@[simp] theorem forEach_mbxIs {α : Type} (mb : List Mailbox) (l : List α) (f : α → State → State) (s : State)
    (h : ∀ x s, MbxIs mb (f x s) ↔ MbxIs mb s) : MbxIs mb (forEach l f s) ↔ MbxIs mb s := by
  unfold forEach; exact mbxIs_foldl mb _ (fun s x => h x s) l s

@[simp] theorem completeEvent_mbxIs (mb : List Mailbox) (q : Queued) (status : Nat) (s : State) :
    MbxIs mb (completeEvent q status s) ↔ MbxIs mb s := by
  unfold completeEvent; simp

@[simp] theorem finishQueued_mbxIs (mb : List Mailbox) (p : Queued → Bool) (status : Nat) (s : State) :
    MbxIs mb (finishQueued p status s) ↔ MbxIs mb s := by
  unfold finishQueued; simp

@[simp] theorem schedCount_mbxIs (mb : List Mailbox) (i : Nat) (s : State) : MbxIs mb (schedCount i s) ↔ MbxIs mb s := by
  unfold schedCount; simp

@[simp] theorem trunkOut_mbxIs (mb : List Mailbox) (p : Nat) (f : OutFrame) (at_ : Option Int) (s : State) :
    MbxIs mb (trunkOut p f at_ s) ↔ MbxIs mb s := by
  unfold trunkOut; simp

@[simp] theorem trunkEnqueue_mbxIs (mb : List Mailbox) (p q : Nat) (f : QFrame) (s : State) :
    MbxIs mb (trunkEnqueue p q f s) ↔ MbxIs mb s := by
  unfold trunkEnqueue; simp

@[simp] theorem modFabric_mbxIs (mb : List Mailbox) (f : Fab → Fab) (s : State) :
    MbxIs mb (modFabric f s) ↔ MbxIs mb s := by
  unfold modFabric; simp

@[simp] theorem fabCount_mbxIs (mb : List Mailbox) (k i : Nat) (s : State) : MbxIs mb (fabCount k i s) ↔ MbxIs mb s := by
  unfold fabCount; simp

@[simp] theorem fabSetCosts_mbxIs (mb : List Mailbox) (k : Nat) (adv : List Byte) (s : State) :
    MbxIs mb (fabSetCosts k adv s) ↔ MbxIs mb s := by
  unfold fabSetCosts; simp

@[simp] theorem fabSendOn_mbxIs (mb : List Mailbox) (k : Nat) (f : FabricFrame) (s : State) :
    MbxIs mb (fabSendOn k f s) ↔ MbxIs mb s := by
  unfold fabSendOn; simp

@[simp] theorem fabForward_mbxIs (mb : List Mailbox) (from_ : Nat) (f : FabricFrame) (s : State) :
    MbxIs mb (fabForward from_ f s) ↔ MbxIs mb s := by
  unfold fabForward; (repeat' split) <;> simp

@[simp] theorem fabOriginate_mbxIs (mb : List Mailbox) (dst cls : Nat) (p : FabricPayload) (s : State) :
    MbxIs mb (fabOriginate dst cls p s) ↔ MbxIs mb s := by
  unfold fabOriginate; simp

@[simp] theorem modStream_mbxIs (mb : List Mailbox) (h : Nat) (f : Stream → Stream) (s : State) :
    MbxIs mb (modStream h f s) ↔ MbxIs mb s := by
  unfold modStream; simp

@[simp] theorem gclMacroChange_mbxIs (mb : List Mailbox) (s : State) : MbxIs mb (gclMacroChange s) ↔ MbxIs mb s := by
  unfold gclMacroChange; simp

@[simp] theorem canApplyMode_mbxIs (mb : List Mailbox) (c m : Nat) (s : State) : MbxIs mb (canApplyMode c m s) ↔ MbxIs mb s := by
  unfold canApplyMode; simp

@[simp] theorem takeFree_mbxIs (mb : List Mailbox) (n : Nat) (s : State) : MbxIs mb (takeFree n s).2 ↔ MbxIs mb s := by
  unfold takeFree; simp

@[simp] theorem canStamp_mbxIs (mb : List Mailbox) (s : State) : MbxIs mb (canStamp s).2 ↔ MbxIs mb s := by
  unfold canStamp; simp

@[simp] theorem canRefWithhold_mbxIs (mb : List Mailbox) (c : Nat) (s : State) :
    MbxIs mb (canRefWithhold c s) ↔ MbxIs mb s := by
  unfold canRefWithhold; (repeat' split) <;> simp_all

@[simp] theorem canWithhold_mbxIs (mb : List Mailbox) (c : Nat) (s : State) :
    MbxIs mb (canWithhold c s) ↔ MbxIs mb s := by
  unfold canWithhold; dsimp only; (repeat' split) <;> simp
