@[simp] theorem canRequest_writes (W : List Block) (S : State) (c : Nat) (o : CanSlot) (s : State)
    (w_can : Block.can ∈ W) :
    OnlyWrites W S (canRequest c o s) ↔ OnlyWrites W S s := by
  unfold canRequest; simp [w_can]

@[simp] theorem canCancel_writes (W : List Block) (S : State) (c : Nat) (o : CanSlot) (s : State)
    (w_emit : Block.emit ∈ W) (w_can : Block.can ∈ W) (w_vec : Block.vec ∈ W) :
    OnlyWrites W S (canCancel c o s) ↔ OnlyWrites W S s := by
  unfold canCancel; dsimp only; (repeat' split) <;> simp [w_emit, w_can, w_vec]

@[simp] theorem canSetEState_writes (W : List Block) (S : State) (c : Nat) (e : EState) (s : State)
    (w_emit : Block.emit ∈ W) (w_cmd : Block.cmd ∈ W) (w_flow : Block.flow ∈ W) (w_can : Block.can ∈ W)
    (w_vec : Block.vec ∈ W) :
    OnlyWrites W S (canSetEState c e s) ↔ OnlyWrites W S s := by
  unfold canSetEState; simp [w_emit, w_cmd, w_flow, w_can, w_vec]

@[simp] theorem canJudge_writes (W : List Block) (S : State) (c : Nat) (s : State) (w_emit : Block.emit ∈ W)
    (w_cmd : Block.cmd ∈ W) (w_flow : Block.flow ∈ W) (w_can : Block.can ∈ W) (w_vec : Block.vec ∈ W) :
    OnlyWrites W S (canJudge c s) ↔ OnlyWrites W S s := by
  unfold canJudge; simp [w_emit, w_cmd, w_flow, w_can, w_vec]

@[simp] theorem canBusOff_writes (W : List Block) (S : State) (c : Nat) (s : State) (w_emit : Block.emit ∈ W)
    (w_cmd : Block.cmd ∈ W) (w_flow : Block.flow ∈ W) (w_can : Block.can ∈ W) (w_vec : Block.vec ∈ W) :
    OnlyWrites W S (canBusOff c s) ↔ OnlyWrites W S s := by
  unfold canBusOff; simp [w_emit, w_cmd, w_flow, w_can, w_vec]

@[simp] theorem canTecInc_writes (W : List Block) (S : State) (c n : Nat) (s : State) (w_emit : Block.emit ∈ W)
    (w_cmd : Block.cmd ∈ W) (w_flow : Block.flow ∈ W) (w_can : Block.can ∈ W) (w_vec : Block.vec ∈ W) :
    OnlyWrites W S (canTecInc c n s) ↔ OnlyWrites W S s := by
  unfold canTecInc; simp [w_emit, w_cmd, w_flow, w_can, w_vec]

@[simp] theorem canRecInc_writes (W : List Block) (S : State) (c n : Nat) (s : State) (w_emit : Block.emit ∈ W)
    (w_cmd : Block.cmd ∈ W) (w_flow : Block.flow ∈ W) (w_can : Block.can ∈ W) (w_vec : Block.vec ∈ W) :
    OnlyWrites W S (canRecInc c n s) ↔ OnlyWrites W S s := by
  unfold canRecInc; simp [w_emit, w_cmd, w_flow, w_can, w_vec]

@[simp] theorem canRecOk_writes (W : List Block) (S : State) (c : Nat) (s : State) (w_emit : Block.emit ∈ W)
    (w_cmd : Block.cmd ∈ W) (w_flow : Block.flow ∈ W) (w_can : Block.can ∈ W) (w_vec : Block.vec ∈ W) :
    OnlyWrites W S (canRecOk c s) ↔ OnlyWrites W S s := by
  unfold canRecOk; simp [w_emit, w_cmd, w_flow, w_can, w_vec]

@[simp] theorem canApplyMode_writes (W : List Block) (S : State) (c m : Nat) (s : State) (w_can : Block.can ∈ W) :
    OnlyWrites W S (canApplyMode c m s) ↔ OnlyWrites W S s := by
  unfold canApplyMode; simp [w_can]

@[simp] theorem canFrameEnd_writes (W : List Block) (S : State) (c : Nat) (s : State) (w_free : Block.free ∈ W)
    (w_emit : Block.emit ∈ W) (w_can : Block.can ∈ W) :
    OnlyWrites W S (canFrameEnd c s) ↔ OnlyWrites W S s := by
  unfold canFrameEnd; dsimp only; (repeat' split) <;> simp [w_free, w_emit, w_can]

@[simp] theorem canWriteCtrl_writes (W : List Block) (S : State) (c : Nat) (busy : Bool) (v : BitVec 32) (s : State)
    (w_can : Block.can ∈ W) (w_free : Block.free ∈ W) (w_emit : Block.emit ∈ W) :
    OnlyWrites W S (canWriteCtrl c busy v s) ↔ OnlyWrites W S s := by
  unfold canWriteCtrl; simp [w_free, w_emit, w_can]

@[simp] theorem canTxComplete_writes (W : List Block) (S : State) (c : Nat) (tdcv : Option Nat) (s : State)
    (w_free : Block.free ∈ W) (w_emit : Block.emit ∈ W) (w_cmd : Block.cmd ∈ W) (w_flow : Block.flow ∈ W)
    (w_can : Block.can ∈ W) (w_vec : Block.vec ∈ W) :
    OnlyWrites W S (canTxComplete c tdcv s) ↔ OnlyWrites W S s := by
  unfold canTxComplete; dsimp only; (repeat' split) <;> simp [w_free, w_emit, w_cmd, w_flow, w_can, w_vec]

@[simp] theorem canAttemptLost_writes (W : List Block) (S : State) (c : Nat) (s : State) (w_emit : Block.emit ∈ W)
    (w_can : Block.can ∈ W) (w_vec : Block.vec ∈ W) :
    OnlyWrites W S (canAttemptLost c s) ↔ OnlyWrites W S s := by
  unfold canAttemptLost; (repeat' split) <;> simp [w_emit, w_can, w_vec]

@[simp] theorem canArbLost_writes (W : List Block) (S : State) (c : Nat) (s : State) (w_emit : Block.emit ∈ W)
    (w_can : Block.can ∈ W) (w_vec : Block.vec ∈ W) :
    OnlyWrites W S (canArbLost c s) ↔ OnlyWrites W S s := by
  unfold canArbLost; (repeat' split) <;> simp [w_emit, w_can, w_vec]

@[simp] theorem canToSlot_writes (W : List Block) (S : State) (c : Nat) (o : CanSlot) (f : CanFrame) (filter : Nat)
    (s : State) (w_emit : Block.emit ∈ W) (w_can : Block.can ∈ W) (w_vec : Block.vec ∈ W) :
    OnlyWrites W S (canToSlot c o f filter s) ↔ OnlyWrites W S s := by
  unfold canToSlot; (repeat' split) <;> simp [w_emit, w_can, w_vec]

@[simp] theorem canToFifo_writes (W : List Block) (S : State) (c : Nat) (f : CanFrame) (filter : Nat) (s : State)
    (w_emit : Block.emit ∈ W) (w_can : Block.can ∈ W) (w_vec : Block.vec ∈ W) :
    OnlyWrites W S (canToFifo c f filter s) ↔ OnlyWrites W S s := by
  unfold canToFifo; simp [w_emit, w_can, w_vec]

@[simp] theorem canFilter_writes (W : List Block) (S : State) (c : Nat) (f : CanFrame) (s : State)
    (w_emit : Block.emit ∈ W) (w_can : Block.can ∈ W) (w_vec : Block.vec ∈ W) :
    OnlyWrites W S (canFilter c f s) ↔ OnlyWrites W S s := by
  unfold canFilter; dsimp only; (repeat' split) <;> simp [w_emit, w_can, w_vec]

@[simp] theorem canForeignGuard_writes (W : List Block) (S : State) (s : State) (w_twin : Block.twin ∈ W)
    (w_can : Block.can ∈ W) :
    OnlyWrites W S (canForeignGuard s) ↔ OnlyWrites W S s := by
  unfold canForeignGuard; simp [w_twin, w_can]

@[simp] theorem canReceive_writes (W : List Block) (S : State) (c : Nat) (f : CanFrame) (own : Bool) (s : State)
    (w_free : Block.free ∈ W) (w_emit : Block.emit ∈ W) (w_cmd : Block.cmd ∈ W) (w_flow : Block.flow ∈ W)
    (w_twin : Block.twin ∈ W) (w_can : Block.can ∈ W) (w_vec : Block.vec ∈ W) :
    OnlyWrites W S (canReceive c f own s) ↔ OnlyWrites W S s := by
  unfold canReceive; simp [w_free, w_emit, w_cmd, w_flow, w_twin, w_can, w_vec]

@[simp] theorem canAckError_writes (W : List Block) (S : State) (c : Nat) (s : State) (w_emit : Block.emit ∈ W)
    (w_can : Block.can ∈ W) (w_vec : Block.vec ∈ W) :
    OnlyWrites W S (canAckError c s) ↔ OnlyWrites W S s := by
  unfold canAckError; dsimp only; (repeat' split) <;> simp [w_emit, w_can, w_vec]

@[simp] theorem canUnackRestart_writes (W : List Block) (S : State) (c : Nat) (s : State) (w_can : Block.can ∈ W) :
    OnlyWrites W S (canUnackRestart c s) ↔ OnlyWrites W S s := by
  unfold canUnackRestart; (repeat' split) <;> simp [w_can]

## Task item
From the records above, print exactly the lines that run from the line with "MbxIs mb (modFabric" to the line with "MbxIs mb (fabSetCosts", inclusive.

## Answer section
    MbxIs mb (modFabric f s) ↔ MbxIs mb s := by
  unfold modFabric; simp

@[simp] theorem fabCount_mbxIs (mb : List Mailbox) (k i : Nat) (s : State) : MbxIs mb (fabCount k i s) ↔ MbxIs mb s := by
  unfold fabCount; simp

@[simp] theorem fabSetCosts_mbxIs (mb : List Mailbox) (k : Nat) (adv : List Byte) (s : State) :
    MbxIs mb (fabSetCosts k adv s) ↔ MbxIs mb s := by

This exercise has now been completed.